Cardiopulmonary Exercise Testing
Exercise tests were conducted on an electronically braked cycle ergometer (Lode Corival, Lode BV Medical Technology, Groningen, Netherlands) using a computerized CPET system (Vmax EncoreTM 29C). Incremental CPETs consisted of a baseline rest period of ≥6-min, followed by 10 W/min increases in power output to symptom-limitation. Constant-load CPETs consisted of a baseline rest period of ≥6-min, followed by 1-min of unloaded pedaling and then a step increase in power output to 75% PPO maintained to symptom-limitation. Cardiac, metabolic, gas exchange, and breathing pattern parameters were collected breath-by-breath and analyzed as previously described (Abdallah et al., 2017). Inspiratory capacity maneuvers were performed at rest, every 2-min during CPET, and at end-exercise (Guenette et al., 2013). Measurements of PPO, peak oxygen uptake and peak heart rate were referenced to the predicted normal values of Jones et al. (1985).

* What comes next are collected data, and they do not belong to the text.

theorem Formed.after_execLaunchComplete (h : Formed s) : FormedNext (execLaunchComplete s) := by
  unfold execLaunchComplete
  split
  · split
    · exact h
    · exact .ite h.after_completeLaunch h
  · exact h

theorem Formed.after_dispatchLap (h : Formed s) : Formed (dispatchLap s clu) := by
  unfold dispatchLap
  split
  · split <;> exact h.after_giveCand
  · exact h.after_giveCand
  · exact h

theorem Formed.after_noteAsking (h : Formed s) : Formed (noteAsking s clu) := by
  unfold noteAsking
  dsimp only
  generalize (match nextCand s clu with
    | some (.fresh id) => if (find? (launchesOf s clu) id).any (asksFor s clu id) then some id else none
    | _ => none) = want
  split
  · exact .ite h h.after_onClu
  · exact h.after_onClu
  · exact h.after_onClu
  · exact h

theorem Formed.after_execLapDispatch (h : Formed s) : FormedNext (execLapDispatch s) := by
  unfold execLapDispatch
  split
  · exact h.after_dispatchLap
  · exact h

theorem Formed.after_onPools {age : Nat} {f : Pool → Pool} (h : Formed s) : Formed (onPools s clu launch leg age f) := h.after_onClu

theorem Formed.after_execPoolAged (h : Formed s) : FormedNext (execPoolAged s) := by
  unfold execPoolAged
  split
  · exact h.after_onPools
  · exact h

theorem Formed.after_execPoolOverdue (h : Formed s) : FormedNext (execPoolOverdue s) := by
  unfold execPoolOverdue
  split
  · exact h.after_onPools
  · exact h

theorem Formed.after_preempt (h : Formed s) : Formed (preempt s clu) := by
  unfold preempt
  dsimp only
  split
  · exact h
  refine .ite h ?_
  split
  · exact h
  · exact h.after_askStop

theorem Formed.after_execLaunchPreempt (h : Formed s) : FormedNext (execLaunchPreempt s) := by
  unfold execLaunchPreempt
  split
  · exact h.after_preempt
  · exact h

theorem Formed.after_holdJobs (h : Formed s) : Formed (holdJobs s clu id) := by
  unfold holdJobs
  refine h.foldl fun _ _ ht => ?_
  split
  · exact ht.after_holdJob
  · exact ht

theorem Formed.after_notePreempted (h : Formed s) : Formed (notePreempted s clu id) := by
  unfold notePreempted
  dsimp only
  split
  · exact h
  · exact .ite h h.after_onLaunch.after_onClu.after_holdJobs

theorem Formed.after_notePreemptions (h : Formed s) : Formed (notePreemptions s clu) := h.foldl fun _ _ ht => ht.after_notePreempted

theorem Formed.after_saveCtx {yielded : Bool} (h : Formed s) : Formed (saveCtx s c yielded) :=
  .ite h.after_settle h.after_settle.after_addEvent.after_setCtx.after_setCtx.after_writeSlot.after_renameLap.after_onClu

theorem Formed.after_saveStopped (h : Formed s) : Formed (saveStopped s c) := by
  unfold saveStopped
  dsimp only
  split
  · exact h
  · exact .ite h.after_saveCtx.after_notePreemptions h

theorem Formed.after_execContextSave (h : Formed s) : FormedNext (execContextSave s) := by
  unfold execContextSave
  split
  · exact h.after_saveStopped
  · exact h

theorem Formed.after_execContextRestore (h : Formed s) : FormedNext (execContextRestore s) := by
  unfold execContextRestore
  dsimp only
  split
  · split
    · exact h.after_giveCand
    · exact h
  · exact h

theorem Formed.after_switchYield (h : Formed s) : Formed (switchYield s c) := by
  unfold switchYield
  dsimp only
  refine .ite h (.ite h.after_onCtx ?_)
  split
  · exact h.after_onCtx
  · exact .ite h.after_saveCtx.after_giveCand.after_notePreemptions h.after_saveCtx

theorem Formed.after_execYieldSwitch (h : Formed s) : FormedNext (execYieldSwitch s) := by
  unfold execYieldSwitch
  split
  · exact h.after_switchYield
  · exact h

theorem Formed.after_issueStaged (h : Formed s) : Formed (issueStaged s clu id leg slot) := by
  unfold issueStaged
  dsimp only
  split
  · exact h
  · exact .ite h (.ite h.after_onClu h.after_acceptJob.after_goJobs)

theorem Formed.after_execStagedInputIssue (h : Formed s) : FormedNext (execStagedInputIssue s) := by
  unfold execStagedInputIssue
  split
  · exact .ite h.after_issueStaged h
  · exact h

end Sys2Proof.Machine
end

section
namespace Sys2Proof.Machine

variable {s t : State} {c va pa die id clu n code elem addr launch leg k slot core fn : Nat} {a : Agent} {p : Place} {i : Instr} {e : VEntry}
  {bytes bs : List Byte} {mismatch : Bool}

/-! ## Cards, key passes and refreshes (R220–R243) -/

theorem Formed.after_finishCld {cd : BitVec 4} (h : Formed s) : Formed (finishCld s c cd bs) := by
  unfold finishCld
  dsimp only
  refine .ite h.after_onCtx ?_
  split
  · exact h.after_takeFront
  · exact .ite h.after_takeFront (.ite h.after_takeFront h.after_onCtx)

theorem Formed.after_execCld {cd : BitVec 4} {a : XReg} (h : Formed s) : FormedNext (execCld cd a s) := by
  unfold execCld
  dsimp only
  split
  · exact (h.after_scalarLoad.accessDone ‹_›).after_finishCld
  · exact (h.after_scalarLoad.accessFault ‹_›).after_stopAt
  · exact h.after_scalarLoad.accessWait ‹_›
  · exact h.after_scalarLoad.accessGone ‹_›

theorem Formed.after_execCst {cd : BitVec 4} {a : XReg} (h : Formed s) : FormedNext (execCst cd a s) := by
  unfold execCst
  dsimp only
  split
  · exact (h.after_scalarStore.accessDone ‹_›).after_goOn
  · exact (h.after_scalarStore.accessFault ‹_›).after_stopAt
  · exact h.after_scalarStore.accessWait ‹_›
  · exact h.after_scalarStore.accessGone ‹_›

theorem Formed.after_finishTld {t : BitVec 3} (h : Formed s) : Formed (finishTld s c t bs) := .ite h.after_onCtx h.after_takeFront

theorem Formed.after_execTld {t : BitVec 3} {a : XReg} (h : Formed s) : FormedNext (execTld t a s) := by
  unfold execTld
  dsimp only
  split
  · exact h.after_noteDenial.after_stopAt
  split
  · exact h.after_awaitDomain
  split
  · exact (h.after_readWords.readingGot ‹_›).after_finishTld
  · exact h.after_readWords.readingEnded ‹_›
  · exact h.after_readWords.readingHeld ‹_›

Published methods were used to analyze breath-by-breath measures of EMGdi,rms and of esophageal (Pes), gastric (Pga) and transdiaphragmatic pressure (Pdi = Pga-Pes) recorded from a gastro-esophageal electrode-balloon catheter (Guangzhou Yinghui Medical Equipment Ltd., Guangzhou, China) (Jensen et al., 2011; Mendonca et al., 2014; Abdallah et al., 2017). Maximum voluntary EMGdi,rms was identified as the largest of all EMGdi,rms values obtained from IC maneuvers performed either at rest or during exercise. Tidal swings in Pes (Pes,tidal), Pga (Pga,tidal), and Pdi (Pdi,tidal) were calculated as the difference between peak tidal inspiratory and peak tidal expiratory Pes, Pga, and Pdi, respectively. The quotient of Pdi,tidal to EMGdi,rms was used as an index of diaphragmatic neuromuscular efficiency (Abdallah et al., 2017).
Using Borg’s modified 0–10 category ratio scale (Borg, 1982), participants rated the intensity and unpleasantness of their breathlessness, as well as the intensity of their leg discomfort at rest, every 2-min during CPET, and at end-exercise. At end-exercise, participants were asked to identify their locus of symptom limitation (breathlessness, leg discomfort, combination of breathlessness, and leg discomfort, other); to quantify the percentage contribution of their selection to exercise cessation; and identify qualitative phrases that best described their breathlessness at end-exercise (O’Donnell et al., 2000).
Outcomes
Primary Outcomes
The primary outcome was the difference in breathlessness intensity ratings during exercise at isotime under AB vs. CTRL conditions, where isotime was defined as the highest equivalent 2-min interval of exercise completed by a given participant during each of the constant-load CPETs. The co-primary outcome was the difference in exercise endurance time (EET) under AB vs. CTRL conditions, where EET was defined as the duration of loaded pedaling during constant-load CPET.
Secondary Outcomes
Spirometry and plethysmography-derived pulmonary function test parameters; physiological and perceptual parameters measured at rest, at standardized submaximal times during constant-load CPETs, and at peak-exercise (defined as the average of the last 30-s of loaded pedaling); reasons for stopping exercise; percentage contribution of breathlessness and leg discomfort to exercise cessation; and qualitative descriptors of breathlessness at end-exercise.
Statistical Methods
Using a two-tailed paired subject formula with α = 0.05, β = 0.90 and an expected effect size of 0.80 (Faul et al., 2009), we estimated that at least 19 participants were needed to detect a minimal clinically important difference of ±1 Borg unit in breathlessness intensity ratings (Ries, 2005) at isotime and of ±101-s in EET (Puente-Maestu et al., 2009) under AB vs. CTRL conditions.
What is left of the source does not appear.